I think what Arjan is saying is that it would be better to put pressure
on the responsible folks (I don't think Arjan is anywhere near them at
all) if you'd put in a WARN_ON() for this error and that would make the
top entry on kerneloops.org all the time... And additionally put in a
workaround for yourself for now.

And can we keep the flames off this list please? That comment from Wei
Weng was absolutely uncalled for, and inciting a flamewar (as you have
already blogged) was not really productive either.

johannes
From: Evgeniy Polyakov
Date: Sunday, September 21, 2008 - 12:38 pm

Hi.



As I pointed, I can rewrite the whole driver's initialization process,
so that it looked like init/wait/exit loop, which can be processed at
the module load and when fatal interrupt fires. Do this a fix? This is
not even a remotely workaround. We can just add
rmmod/modprobe/ifdown/ifup to the crontab job. Another users reported in
bugzilla that they needed to reboot a machine to make card working

If we will keep silence, no one will notice that problem exists.
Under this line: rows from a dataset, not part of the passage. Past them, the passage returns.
/-! ## zeroFills -/

@[simp] theorem State.zeroFills_roster : (s.zeroFills).roster = s.roster := rfl
@[simp] theorem State.zeroFills_pairing : (s.zeroFills).pairing = s.pairing := rfl
@[simp] theorem State.zeroFills_intake : (s.zeroFills).intake = s.intake := rfl
@[simp] theorem State.zeroFills_laneUnit : (s.zeroFills).laneUnit = s.laneUnit := rfl
@[simp] theorem State.zeroFills_mix : (s.zeroFills).mix = s.mix := rfl
@[simp] theorem State.zeroFills_callCtl :
    (s.zeroFills).callCtl = { s.callCtl with fills := 0 } := rfl
@[simp] theorem State.zeroFills_airPort : (s.zeroFills).airPort = s.airPort := rfl
@[simp] theorem State.zeroFills_voicePort : (s.zeroFills).voicePort = s.voicePort := rfl
@[simp] theorem State.zeroFills_directives : (s.zeroFills).directives = s.directives := rfl
@[simp] theorem State.zeroFills_store : (s.zeroFills).store = s.store := rfl
@[simp] theorem State.zeroFills_pending : (s.zeroFills).pending = s.pending := rfl

/-! ## countFill -/

@[simp] theorem State.countFill_roster : (s.countFill).roster = s.roster := rfl
@[simp] theorem State.countFill_pairing : (s.countFill).pairing = s.pairing := rfl
@[simp] theorem State.countFill_intake : (s.countFill).intake = s.intake := rfl
@[simp] theorem State.countFill_laneUnit : (s.countFill).laneUnit = s.laneUnit := rfl
@[simp] theorem State.countFill_mix : (s.countFill).mix = s.mix := rfl
@[simp] theorem State.countFill_callCtl :
    (s.countFill).callCtl = { s.callCtl with
      fills := satInc Config.runMax s.callCtl.fills, fillTotal := satInc Config.counterMax s.callCtl.fillTotal } := rfl
@[simp] theorem State.countFill_airPort : (s.countFill).airPort = s.airPort := rfl
@[simp] theorem State.countFill_voicePort : (s.countFill).voicePort = s.voicePort := rfl
@[simp] theorem State.countFill_directives : (s.countFill).directives = s.directives := rfl
@[simp] theorem State.countFill_store : (s.countFill).store = s.store := rfl
@[simp] theorem State.countFill_pending : (s.countFill).pending = s.pending := rfl

/-! ## discardVoice -/

@[simp] theorem State.discardVoice_roster : (s.discardVoice).roster = s.roster := rfl
@[simp] theorem State.discardVoice_pairing : (s.discardVoice).pairing = s.pairing := rfl
@[simp] theorem State.discardVoice_intake : (s.discardVoice).intake = s.intake := rfl
@[simp] theorem State.discardVoice_laneUnit : (s.discardVoice).laneUnit = s.laneUnit := rfl
@[simp] theorem State.discardVoice_mix : (s.discardVoice).mix = s.mix := rfl
@[simp] theorem State.discardVoice_callCtl :
    (s.discardVoice).callCtl = { s.callCtl with discardedVoice := satInc Config.counterMax s.callCtl.discardedVoice } := rfl
@[simp] theorem State.discardVoice_airPort : (s.discardVoice).airPort = s.airPort := rfl
@[simp] theorem State.discardVoice_voicePort : (s.discardVoice).voicePort = s.voicePort := rfl
@[simp] theorem State.discardVoice_directives : (s.discardVoice).directives = s.directives := rfl
@[simp] theorem State.discardVoice_store : (s.discardVoice).store = s.store := rfl
@[simp] theorem State.discardVoice_pending : (s.discardVoice).pending = s.pending := rfl

/-! ## consumeMask -/

@[simp] theorem State.consumeMask_roster : (s.consumeMask).roster = s.roster := rfl
@[simp] theorem State.consumeMask_pairing : (s.consumeMask).pairing = s.pairing := rfl
@[simp] theorem State.consumeMask_intake : (s.consumeMask).intake = s.intake := rfl
@[simp] theorem State.consumeMask_laneUnit : (s.consumeMask).laneUnit = s.laneUnit := rfl
@[simp] theorem State.consumeMask_mix : (s.consumeMask).mix = s.mix := rfl
@[simp] theorem State.consumeMask_callCtl : (s.consumeMask).callCtl = s.callCtl := rfl
@[simp] theorem State.consumeMask_airPort : (s.consumeMask).airPort = s.airPort := rfl
@[simp] theorem State.consumeMask_voicePort : (s.consumeMask).voicePort = s.voicePort := rfl
@[simp] theorem State.consumeMask_directives :
    (s.consumeMask).directives = { s.directives with mask := none } := rfl
@[simp] theorem State.consumeMask_store : (s.consumeMask).store = s.store := rfl
@[simp] theorem State.consumeMask_pending : (s.consumeMask).pending = s.pending := rfl

/-! ## setPointer -/

@[simp] theorem State.setPointer_roster (r : RegionIx) (i : Nat) : (s.setPointer r i).roster = s.roster := rfl
@[simp] theorem State.setPointer_pairing (r : RegionIx) (i : Nat) : (s.setPointer r i).pairing = s.pairing := rfl
@[simp] theorem State.setPointer_intake (r : RegionIx) (i : Nat) : (s.setPointer r i).intake = s.intake := rfl
@[simp] theorem State.setPointer_laneUnit (r : RegionIx) (i : Nat) : (s.setPointer r i).laneUnit = s.laneUnit := rfl
@[simp] theorem State.setPointer_mix (r : RegionIx) (i : Nat) : (s.setPointer r i).mix = s.mix := rfl
@[simp] theorem State.setPointer_callCtl (r : RegionIx) (i : Nat) : (s.setPointer r i).callCtl = s.callCtl := rfl
@[simp] theorem State.setPointer_airPort (r : RegionIx) (i : Nat) : (s.setPointer r i).airPort = s.airPort := rfl
@[simp] theorem State.setPointer_voicePort (r : RegionIx) (i : Nat) : (s.setPointer r i).voicePort = s.voicePort := rfl
@[simp] theorem State.setPointer_directives (r : RegionIx) (i : Nat) :
    (s.setPointer r i).directives = { s.directives with region := r, index := i } := rfl
@[simp] theorem State.setPointer_store (r : RegionIx) (i : Nat) : (s.setPointer r i).store = s.store := rfl
@[simp] theorem State.setPointer_pending (r : RegionIx) (i : Nat) : (s.setPointer r i).pending = s.pending := rfl

/-! ## setStore -/

@[simp] theorem State.setStore_roster (t : StoreState) : (s.setStore t).roster = s.roster := rfl
@[simp] theorem State.setStore_pairing (t : StoreState) : (s.setStore t).pairing = s.pairing := rfl
@[simp] theorem State.setStore_intake (t : StoreState) : (s.setStore t).intake = s.intake := rfl
@[simp] theorem State.setStore_laneUnit (t : StoreState) : (s.setStore t).laneUnit = s.laneUnit := rfl
@[simp] theorem State.setStore_mix (t : StoreState) : (s.setStore t).mix = s.mix := rfl
@[simp] theorem State.setStore_callCtl (t : StoreState) : (s.setStore t).callCtl = s.callCtl := rfl
@[simp] theorem State.setStore_airPort (t : StoreState) : (s.setStore t).airPort = s.airPort := rfl
@[simp] theorem State.setStore_voicePort (t : StoreState) : (s.setStore t).voicePort = s.voicePort := rfl
@[simp] theorem State.setStore_directives (t : StoreState) : (s.setStore t).directives = s.directives := rfl
@[simp] theorem State.setStore_store (t : StoreState) :
    (s.setStore t).store = { s.store with state := t } := rfl
@[simp] theorem State.setStore_pending (t : StoreState) : (s.setStore t).pending = s.pending := rfl

/-! ## deferRestart -/

@[simp] theorem State.deferRestart_roster : (s.deferRestart).roster = s.roster := rfl
@[simp] theorem State.deferRestart_pairing : (s.deferRestart).pairing = s.pairing := rfl
@[simp] theorem State.deferRestart_intake : (s.deferRestart).intake = s.intake := rfl
@[simp] theorem State.deferRestart_laneUnit : (s.deferRestart).laneUnit = s.laneUnit := rfl
@[simp] theorem State.deferRestart_mix : (s.deferRestart).mix = s.mix := rfl
@[simp] theorem State.deferRestart_callCtl : (s.deferRestart).callCtl = s.callCtl := rfl
@[simp] theorem State.deferRestart_airPort : (s.deferRestart).airPort = s.airPort := rfl
@[simp] theorem State.deferRestart_voicePort : (s.deferRestart).voicePort = s.voicePort := rfl
@[simp] theorem State.deferRestart_directives : (s.deferRestart).directives = s.directives := rfl
@[simp] theorem State.deferRestart_store :
    (s.deferRestart).store = { s.store with restartPending := true } := rfl
@[simp] theorem State.deferRestart_pending : (s.deferRestart).pending = s.pending := rfl

/-! ## sendAir -/

@[simp] theorem State.sendAir_roster (f : AirFrame) : (s.sendAir f).roster = s.roster := rfl
@[simp] theorem State.sendAir_pairing (f : AirFrame) : (s.sendAir f).pairing = s.pairing := rfl
@[simp] theorem State.sendAir_intake (f : AirFrame) : (s.sendAir f).intake = s.intake := rfl
@[simp] theorem State.sendAir_laneUnit (f : AirFrame) : (s.sendAir f).laneUnit = s.laneUnit := rfl
@[simp] theorem State.sendAir_mix (f : AirFrame) : (s.sendAir f).mix = s.mix := rfl
@[simp] theorem State.sendAir_callCtl (f : AirFrame) : (s.sendAir f).callCtl = s.callCtl := rfl
@[simp] theorem State.sendAir_airPort (f : AirFrame) :
    (s.sendAir f).airPort = s.airPort.handOver f := rfl
@[simp] theorem State.sendAir_voicePort (f : AirFrame) : (s.sendAir f).voicePort = s.voicePort := rfl
@[simp] theorem State.sendAir_directives (f : AirFrame) : (s.sendAir f).directives = s.directives := rfl
@[simp] theorem State.sendAir_store (f : AirFrame) : (s.sendAir f).store = s.store := rfl
@[simp] theorem State.sendAir_pending (f : AirFrame) : (s.sendAir f).pending = s.pending := rfl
I do hope this will result in a progress. Arjan, do you aggree to add
this patch to the current tree?

diff --git a/drivers/net/wireless/ipw2100.c b/drivers/net/wireless/ipw2100.c
index 19a401c..9a7b64c 100644
--- a/drivers/net/wireless/ipw2100.c
+++ b/drivers/net/wireless/ipw2100.c
@@ -206,6 +206,8 @@ MODULE_PARM_DESC(disable, "manually disable the radio (default 0 [radio on])");
 
 static u32 ipw2100_debug_level = IPW_DL_NONE;
 
+static int ipw2100_max_fatal_ints = 10;
+
 #ifdef CONFIG_IPW2100_DEBUG
 #define IPW_DEBUG(level, message...) \
 do { \
@@ -3174,6 +3176,10 @@ static void ipw2100_irq_tasklet(struct ipw2100_priv *priv)
 	if (inta & IPW2100_INTA_FATAL_ERROR) {
 		printk(KERN_WARNING DRV_NAME
 		       ": Fatal interrupt. Scheduling firmware restart.\n");
+		WARN_ON(1);
+
+		BUG_ON(ipw2100_max_fatal_ints-- <= 0);
+
 		priv->inta_other++;
 		write_register(dev, IPW_REG_INTA, IPW2100_INTA_FATAL_ERROR);
 


-- 
	Evgeniy Polyakov
--

From: Arjan van de Ven
Date: Sunday, September 21, 2008 - 12:43 pm

On Sun, 21 Sep 2008 23:38:09 +0400


BUG_ON in interrupt context is just extremely hostile, since it means
the box is dead.

also I would suggest using WARN_ON_ONCE() 

-- 
Arjan van de Ven 	Intel Open Source Technology Centre
For development, discussion and tips for power savings, 
visit http://www.lesswatts.org
--

From: Evgeniy Polyakov
Date: Sunday, September 21, 2008 - 1:20 pm

Well, I actually wanted to have a bug there because of it, but now I
think that annoying repeated warning is enough to bring attention to the
problem by putting bug information into some magic special place called
kerneloops collection.

Consider for inclusing for the upcoming kernel to get wider
notifications. Yes, it is not a bugfix, I know.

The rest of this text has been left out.